In a statement we endorse, they opined that:

Improving our ability to identify specific lifestyle and environmental factors as causes of a given disease may prove to be one of the main benefits of the study of common variants in metabolic genes and disease. [95].

We approvingly cited this paper in our initial exposition of MR [2], although given the small study sample and the growing evidence of publication bias in the genetic epidemiology field [96], said that “more data are required” [2]. Subsequently, far larger MR studies with much greater statistical power failed to support their preliminary finding. MSR’s attempt to enrol interactions between alcohol intake and genetic polymorphism in cholesteryl ester transfer protein (CETP) in their formulation of an “alcohol->HDL-C-> reduced risk of CHD” causal pathway [97] has likewise failed to survive the test of time. Ironically, adequately powered and designed studies of CETP genetic variation have simultaneously established the non-causal nature of the circulating HDL-C -> CHD association and have demonstrated that any effect of CETP inhibition on CHD is due to its (small) Apo B and LDL cholesterol lowering—rather than its substantial HDL-C elevating—effect [98, 99].

A similar story of disillusionment is seen with respect to MTHFR (genetic variation in which has been used to suggest involvement of the folate-homocysteine pathway) and CHD. Rimm gave a balanced presentation of MR in a review of folate and vascular disease [100], concluding that “chief among [the limitations of MR] is the need for very large sample sizes” [100]. After these very large sample size MR studies came along, which together with RCTs [93] ruled out a meaningful effect of folate, MSR’s interpretation changed to one which—taken to its logical conclusion—acknowledges that their earlier naïve observational studies produced spurious findings. In our first formulation of MR we used the folate-CHD link as an example of where MR provided supportive evidence [2]. We continued to empirically interrogate this issue as more data accrued and concluded that publication bias was likely responsible for the suggestion that folate was protective in the initial studies [91]. We agree with MSR that selective publication is problematic for MR [1], as it is for conventional epidemiology. Indeed, in the case of MTHFR and CHD researchers have put in the effort to expose and correct it. In an international effort that interrogated our suggestion of publication bias in MTHFR studies [91], Clarke et al. amassed data from unpublished studies—clearly not affected by publication bias—and showed that MTHFR was unrelated to CHD in all populations, including those with low prevailing folate levels [92] (Fig. 5). They triangulated [20, 101] these MR findings with an updated meta-analysis of RCTs of folate supplementation to conclude that together these provided powerful evidence against the claims of substantial effects based on MSR’s and others’ observational studies [92]. We invite readers of the European Journal of Epidemiology to consult this paper (and its detailed supplementary material [92]) and contrast it with how MSR have accounted for their clearly erroneous observational epidemiological findings, in which selective publication likely played a role [102, 103].

Fig. 5

CHD odds ratio (TT versus CC MTHFR C677T genotype) in each probable folate status category, from a meta-analyses of 19 unpublished datasets. US United States, ANZ Australia, New Zealand) [92]

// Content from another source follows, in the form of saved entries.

/-- Spec 07 R304 to R306, R319 to R324, Tables 7.4, 7.6, 7.7: the request at the head of the commit queue. A COMMIT that fails a
check is dropped with its error; a repeat is counted; a pinned domain makes it wait; else the commit record is written into
the journal entry of its step, the step becomes the latest one, the loss scale moves and the slot areas swap unless the step
is skipped. A SCAN takes the latest valid record of the journal. -/
def Obligations.CommitsTakeEffect : Prop :=
  ∀ (s : State) (t : Nat) (q : CommitReq) (qs : List CommitReq), s.commitQ = q :: qs → s.getF (Hdr.FREEZE 16) 0 0 ≠ 1 →
    let clear : Prop := bit (s.getF (Hdr.INT_STATUS 16 0) 0 0) 0 = false
    let up (f : Fld) (u : State) : Prop := u.getF f 0 0 = min (s.getF f 0 0 + 1) (2 ^ f.width - 1)
    (∀ c i0 i1, q.kind = 0 → requestChecks s q = .error (c, i0, i1) → ∃ u, exec (.commitExecute t) s = .next u ∧ u.commitQ = qs ∧
      u.domains = s.domains ∧ u.dram = s.dram ∧ (clear → u.getF (Hdr.ERR_CODE 16 0) 0 0 = c % 65536)) ∧
    (∀ d j, q.kind = 0 → requestChecks s q = .ok (d, j) → repeats d q = true → ∃ u, exec (.commitExecute t) s = .next u ∧ u.commitQ = qs ∧
      u.domains = s.domains ∧ u.dram = s.dram ∧ up Reg.COMMIT_DUPS u ∧ bit (u.getF (Hdr.INT_STATUS 16 0) 0 0) 1 = true) ∧
    (∀ d j, q.kind = 0 → requestChecks s q = .ok (d, j) → repeats d q = false →
      q.step ≠ d.lastStep.elim 0 (fun n => (n + 1) % 2 ^ 64) →
      ∃ u, exec (.commitExecute t) s = .next u ∧ u.commitQ = qs ∧ u.domains = s.domains ∧ u.dram = s.dram ∧
        (clear → u.getF (Hdr.ERR_CODE 16 0) 0 0 = 0x0903 ∧ u.getF (Hdr.ERR_INFO0 16 0) 0 0 = q.step % 2 ^ 32)) ∧
    (∀ d j, q.kind = 0 → requestChecks s q = .ok (d, j) → repeats d q = false →
      q.step = d.lastStep.elim 0 (fun n => (n + 1) % 2 ^ 64) → d.pins ≠ [] →
      ∃ u, exec (.commitExecute t) s = .next u ∧ u.commitQ = s.commitQ ∧ u.commitWait = true ∧ u.domains = s.domains ∧
        u.dram = s.dram ∧ (s.commitWait = false → bit (u.getF (Hdr.INT_STATUS 16 0) 0 0) 3 = true)) ∧
    (∀ d j, q.kind = 0 → requestChecks s q = .ok (d, j) → repeats d q = false →
      q.step = d.lastStep.elim 0 (fun n => (n + 1) % 2 ^ 64) → d.pins = [] → d.group = none → s.dramUe = [] →
      j + 64 * (q.step % 16) + 64 ≤ dramSize s →
      let ls := lossScaleNext d.lossScale q.skipped q.growth
      let slot := if q.skipped then d.committed else !d.committed
      let digest := if q.skipped then (if d.lastStep.isSome then recDigest d.record else 0)
        else rootDigest (domainLeaves (s.atTime t) d slot)
      let r := formRecord q slot ls.1 digest (max s.now t)
      ∃ u d', exec (.commitExecute t) s = .next u ∧ u.commitQ = qs ∧ u.commitWait = false ∧
        u.dram = Memory.writeL s.dram (j + 64 * (q.step % 16)) r ∧ u.domain? q.domain = some d' ∧ d'.committed = slot ∧
        d'.lastStep = some q.step ∧ d'.record = r ∧ d'.pins = d.pinWait ∧ d'.pinWait = [] ∧
        (if q.skipped then up Reg.COMMIT_SKIPS u else up Reg.COMMIT_COMMITS u) ∧
        (ls.2 = true → bit (u.getF (Hdr.INT_STATUS 16 0) 0 0) 2 = true) ∧ bit (u.getF (Hdr.INT_STATUS 16 0) 0 0) 1 = true ∧
        ∀ id, id ≠ q.domain → u.domain? id = s.domain? id) ∧
    (∀ d j, q.kind = 1 → requestChecks s q = .ok (d, j) → s.dramUe = [] → s.dramCe = [] → j + 1024 ≤ dramSize s →
      let found := latestOf d.id ((List.range 16).map (fun k => Memory.readN s.dram (j + 64 * k) 64))
      ∃ u d', exec (.scanExecute t) s = .next u ∧ u.commitQ = qs ∧ u.dram = s.dram ∧ u.domain? q.domain = some d' ∧
        d'.committed = found.elim false recSlot ∧ d'.lastStep = found.map recStep ∧ d'.record = found.getD [] ∧ d'.pins = d.pins ∧
        (found = none → clear → u.getF (Hdr.ERR_CODE 16 0) 0 0 = 0x0906))

/-- Spec 01 R25, R26, R29 to R31, R38 to R40, Table 1.2; 08 R330, R331, R356; 09 R377: CP1 posts an operation of the step that a domain
runs when its turn has come, with the step's overflow flag in its descriptor, and holds it till then. At a step boundary the committed step ends, the
roots of its own STAT are due in the next step, and a held accumulation count takes effect; frequencies, HOLD and the next unit follow.
A step that is not committed, or whose programs still run, has no boundary. -/
def Obligations.StepBoundaries : Prop :=
  (∀ (s : State) (id : BitVec 19) (others : Bool) (t : Nat) (d : Domain) (r : StepRun),
    s.domain? id.toNat = some d → d.run = some r →
    (cpUp s 1 = true → r.phase = .committed → d.group = none → d.steer = false → d.retained = false →
      (∀ q, s.queue? d.queue = some q → q.unit = none) → fwState s ≠ 3 →
      ∃ v d', exec (.stepBoundary id ⟨t, others⟩) s = .next (updateMembership (boundaryStarts v id.toNat t)) ∧ v.now = max s.now t ∧
        v.tiles = s.tiles ∧ v.dram = s.dram ∧ v.domain? id.toNat = some d' ∧ d'.run = none ∧ d'.rootsDue = r.dueRoots ∧ d'.roots = [] ∧
        d'.accCount = d.nextAcc.getD d.accCount ∧ d'.nextAcc = none ∧ d'.lastStep = d.lastStep ∧ d'.committed = d.committed ∧
        d'.gathered = s.gathered d ∧ ∀ i, i ≠ id.toNat → v.domain? i = s.domain? i) ∧
    (r.phase ≠ .committed ∨ stepActive s d = true →
      exec (.stepBoundary id ⟨t, others⟩) s = .next (updateMembership (s.atTime t)))) ∧
  (∀ (s : State) (t : Nat) (a : BitVec 41),
    let ws := descWords s a.toNat
    let its := descItems s ws
    let queued (u : State) : Prop := u.cruQ = s.cruQ ++ [a.toNat] ∧ u.getF Reg.CRU_OP_ADDR 8 0 = a.toNat
    (cpUp s 1 = true → s.getF (Hdr.ENABLE 3) 8 0 ≠ 0 → s.cruQ.length + s.cru.length < 16 → s.domain? (dDomain ws) = none →
      ∃ u, exec (.opPush a t) s = .next u ∧ queued u ∧ u.domains = s.domains ∧ u.dram = s.dram) ∧
    (∀ d, s.domain? (dDomain ws) = some d → d.run = none → exec (.opPush a t) s = .next (s.atTime t)) ∧
    (∀ d r, s.domain? (dDomain ws) = some d → d.run = some r →
      (dOpk ws = 1 → r.step ≠ dStep ws ∨ r.phase ≠ .program ∧ r.phase ≠ .halted ∨ stepHalted s d = false ∨ tableHeld d r.step = false →
        exec (.opPush a t) s = .next (s.atTime t)) ∧
      (dOpk ws = 2 → r.step ≠ dStep ws ∨ r.gradClosed = false ∨ r.statOpen = true ∨ statOwed s d r = false →
        exec (.opPush a t) s = .next (s.atTime t)) ∧
      (dOpk ws = 3 → d.rootsDue = [] ∨ ownRootsDone s ws its = false → exec (.opPush a t) s = .next (s.atTime t))) ∧
    (∀ d r, cpUp s 1 = true → s.getF (Hdr.ENABLE 3) 8 0 = 1 → s.cruQ.length + s.cru.length < 16 → s.domain? (dDomain ws) = some d →
      d.run = some r →
      (dOpk ws = 1 → r.step = dStep ws → r.phase = .program ∨ r.phase = .halted → stepHalted s d = true → tableHeld d r.step = true →
        let ovf := dOvf ws || accOverflow s.dram (its.map (fun it => (iA it, iLen it)))
        ∃ u, exec (.opPush a t) s = .next u ∧ queued u ∧
          u.dram = (if ovf then Memory.write s.dram a.toNat (Memory.read s.dram a.toNat ||| 0x40#8) else s.dram) ∧
          (u.domain? d.id).bind (·.run) = some { r with
            phase := .reducing, ovf := ovf, gradClosed := false
            readyUs := min 0xFFFFFFFF ((max s.now t - r.startedAt) / 1000) }) ∧
      (dOpk ws = 2 → r.step = dStep ws → r.gradClosed = true → r.statOpen = false → statOwed s d r = true →
        ownersOk s d ws its = true →
        ∃ u, exec (.opPush a t) s = .next u ∧ queued u ∧ u.dram = s.dram ∧
          (u.domain? d.id).bind (·.run) = some { r with statOpen := true }) ∧
      (dOpk ws = 3 → dStep ws = r.step ∨ dStep ws + 1 = r.step → d.rootsDue ≠ [] → ownersOk s d ws its = true →
        ownRootsDone s ws its = true →
        ∃ u, exec (.opPush a t) s = .next u ∧ queued u ∧ u.dram = s.dram ∧ u.domains = s.domains)))

/-- Spec 08 R331, R335, R364, R365, R343: an operation starts at the head of the queue once its channels are free, beside those that
run, or is refused; it is aborted or times out, and leaves its outcome for CP1. -/
def Obligations.CrucibleOperations : Prop :=
  ∀ (s : State) (t : Nat),
    let words (a : Nat) := wordsAt (Memory.readN s.dram a 128) 16
    let itemsAt (ws : List Nat) := (List.range (dNItems ws)).map (fun i =>
      wordsAt ((Memory.readN s.dram (dItems ws) (32 * dNItems ws)).drop (32 * i)) 4)
    let ended (u : State) (cru : List CruOp) (q : List Nat) (o : Nat) : Prop := u.cru = cru ∧ u.cruQ = q ∧ u.now = max s.now t ∧
      ∃ x, u.cruDone = s.cruDone ++ [x] ∧ x.outcome = o
    let counted (u : State) : Prop :=
      u.getF Reg.CRU_OPS_DONE 8 0 = min (s.getF Reg.CRU_OPS_DONE 8 0 + 1) (2 ^ Reg.CRU_OPS_DONE.width - 1)
    let readable (a n : Nat) : Prop := a + n ≤ dramSize s
    (∀ o os, cpUp s 1 = true → s.cru = o :: os → ∃ u, exec (.opAbort t) s = .next u ∧ ended u os s.cruQ 5 ∧ counted u) ∧
    (∀ a rest, s.getF (Hdr.FREEZE 3) 8 0 ≠ 1 → s.cruQ = a :: rest → s.dramUe = [] → s.dramCe = [] → readable a 128 →
      (descReserved (words a) = none → readable (dItems (words a)) (32 * dNItems (words a))) →
      let its := if (descReserved (words a)).isSome then [] else itemsAt (words a)
      let start : Instr := if dOpk (words a) = 2 then .statOp t else if dOpk (words a) = 3 then .rootOp t else .gradOp t
      let free : Prop := ∀ c ∈ dChans (words a), opOn s c = none
      (opRefusal (s.atTime t) a (words a) its = none → free →
        exec start s = .next (beginOp { s.atTime t with cruQ := rest } a (words a) its)) ∧
      (opRefusal (s.atTime t) a (words a) its = none → ¬ free → exec start s = .next s) ∧
      (∀ c i0 i1, opRefusal (s.atTime t) a (words a) its = some (c, i0, i1) → bit (s.getF (Hdr.INT_STATUS 3 0) 8 0) 0 = false →
        ∃ u, exec start s = .next u ∧ ended u s.cru rest 4 ∧ u.getF (Hdr.ERR_CODE 3 0) 8 0 = c % 65536)) ∧
    (∀ (ch : Fin 16) k o x, opOn s ch.val = some k → s.cru[k]? = some o → o.chan ch.val = some x →
      if t < x.progress + s.getF Reg.CRU_HOP_TIMEOUT 8 0 then exec (.hopTimeout ch t) s = .next s
      else ∃ u, exec (.hopTimeout ch t) s = .next u ∧ ended u (s.cru.eraseIdx k) s.cruQ 3 ∧ counted u ∧
        (bit (s.getF (Hdr.INT_STATUS 3 0) (ch.val / 2) 0) 0 = false → u.getF (Hdr.ERR_CODE 3 0) (ch.val / 2) 0 = 0x0317)) ∧
    (∀ c cs d r fit, cpUp s 1 = true → s.cruDone = c :: cs → dOpk c.words = 1 → s.domain? (dDomain c.words) = some d → d.run = some r →
      r.step = dStep c.words → r.phase = .reducing →
      let with_ (x : StepRun) : State :=
        (noteFit { s with now := max s.now t, cruDone := cs } (dDomain c.words) fit).setDomain { d with run := some x }
      (c.outcome = 1 → exec (.opDone t fit) s = .next (with_ { r with phase := .ready, skipped := true })) ∧
      (c.outcome = 4 ∨ c.outcome = 5 → exec (.opDone t fit) s = .next (with_ { r with phase := .halted })) ∧
      (c.outcome = 0 → dNoise c.words = false → s.dramUe = [] → ∃ u k, exec (.opDone t fit) s = .next u ∧
        (u.domain? (dDomain c.words)).bind (·.run) = some { r with phase := .ready, nonfinite := k } ∧
        (u.dram, k) = (fun (x : State × Nat) => (x.1.dram, x.2)) (updateDomain (with_ { r with phase := .updating })
          { d with run := some { r with phase := .updating } } (dM c.words) (reducedGradient s c.words c.items))))

/-- Spec 08 R340 to R343, Table 8.6: a chunk of each kind. A header that fails its check is an error; a chunk on a channel that no
operation holds, or of another epoch, is dropped and counted; a chunk of an operation, with its source, its destination and its
sequence number, is taken, and a GRANT adds its credits, at most 8 in all; a chunk after the hop timer has expired comes too late,
and its operation ends TIMEOUT. -/
def Obligations.ChunksArrive : Prop :=
  ∀ (s : State) (k : Fin 7) (ch : Fin 16) (data : List Byte) (t : Nat),
    let h := headOf data
    let n (o : CruOp) := ringSize o.words ch.val
    let p (o : CruOp) := ringPos o.words ch.val (dPos o.words)
    let on : Prop := s.getF (Hdr.ENABLE 3) (ch.val / 2) 0 ≠ 0
    let quiet : Prop := bit (s.getF (Hdr.INT_STATUS 3 0) (ch.val / 2) 0) 0 = false
    let holds (j : Nat) (o : CruOp) : Prop := opOn s ch.val = some j ∧ s.cru[j]? = some o
    let mine (j : Nat) (o : CruOp) (x : CruChan) : Prop := on ∧ holds j o ∧ o.chan ch.val = some x ∧ expiredChan s o t = none ∧
      headGood data = true ∧ h.kind = k.val + 1
    let same (o : CruOp) : Prop := h.epoch = dEpoch o.words ∧ h.domain = dDomain o.words ∧ h.step = dStep o.words ∧ h.opk = dOpk o.words
    (on → headGood data = false → quiet → opOn s ch.val = none →
      ∃ u, exec (chunkInstr k ch data t) s = .next u ∧ u.getF (Hdr.ERR_CODE 3 0) (ch.val / 2) 0 = 0x0311 ∧ u.dram = s.dram ∧
        u.cru = s.cru) ∧
    (∀ j o, on → headGood data = false → quiet → holds j o → expiredChan s o t = none →
      ∃ u, exec (chunkInstr k ch data t) s = .next u ∧ u.getF (Hdr.ERR_CODE 3 0) (ch.val / 2) 0 = 0x0311 ∧ u.dram = s.dram ∧
        u.cru = s.cru.set j { o with fault := true }) ∧
    (on → headGood data = true → h.kind = k.val + 1 → opOn s ch.val = none → s.cruLate = [] →
      exec (chunkInstr k ch data t) s = .next (countCh (s.atTime t) Reg.CH_EPOCH_DROPS ch.val)) ∧
    (∀ j o x, mine j o x → h.epoch ≠ dEpoch o.words →
      exec (chunkInstr k ch data t) s = .next (countCh (s.atTime t) Reg.CH_EPOCH_DROPS ch.val)) ∧
    (∀ j o x, mine j o x → same o → chunkReserved data = false → k ≠ 6 →
      h.src = (p o + n o - 1) % n o → h.dst = p o → h.seq = chF s Reg.CH_SEQ_RX ch.val → x.buf.length < 8 →
      exec (chunkInstr k ch data t) s = .next (withOp (s.atTime t) j (fun s => settleOp
        ((countCh (setChF s Reg.CH_SEQ_RX ch.val (h.seq + 1)) Reg.CH_CHUNKS_RX ch.val).modChan ch.val
          (fun x => { x with progress := s.now, buf := x.buf ++ [data] }))))) ∧
    (∀ j o x, mine j o x → same o → chunkReserved data = false → k = 6 →
      h.src = (p o + 1) % n o → h.dst = p o → h.w5 = x.planCrc →
      exec (chunkInstr k ch data t) s = .next (withOp (s.atTime t) j (fun s => settleOp (setChF
        (countCh (s.modChan ch.val (fun x => { x with progress := s.now })) Reg.CH_CHUNKS_RX ch.val)
        Reg.CH_CREDITS ch.val (min 8 (chF s Reg.CH_CREDITS ch.val + h.w4)))))) ∧
    (∀ j o e, on → holds j o → expiredChan s o t = some e → headGood data = true → h.kind = k.val + 1 →
      (∀ m o', m ≠ j → s.cru[m]? = some o' → o'.chan ch.val = none) →
      ∃ u x, exec (chunkInstr k ch data t) s = .next u ∧ u.cru = s.cru.eraseIdx j ∧ u.cruDone = s.cruDone ++ [x] ∧ x.outcome = 3)
/-! Replica groups, clones and exports. -/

There is one obvious solution to selective publication, which is making research data accessible. MR studies are increasingly carried out using data that are available to the entire scientific community. This means other investigators can attempt to replicate analyses and can investigate why misleading findings have been generated and published. Such a process led to retraction of an MR paper in which analytical errors were made [36, 104]. The data MSR use are generally not made available; if others could investigate the reasons behind why their methods and publication choices [102, 103] have led to misleading results on many issues this would greatly advance epidemiological rigor [105].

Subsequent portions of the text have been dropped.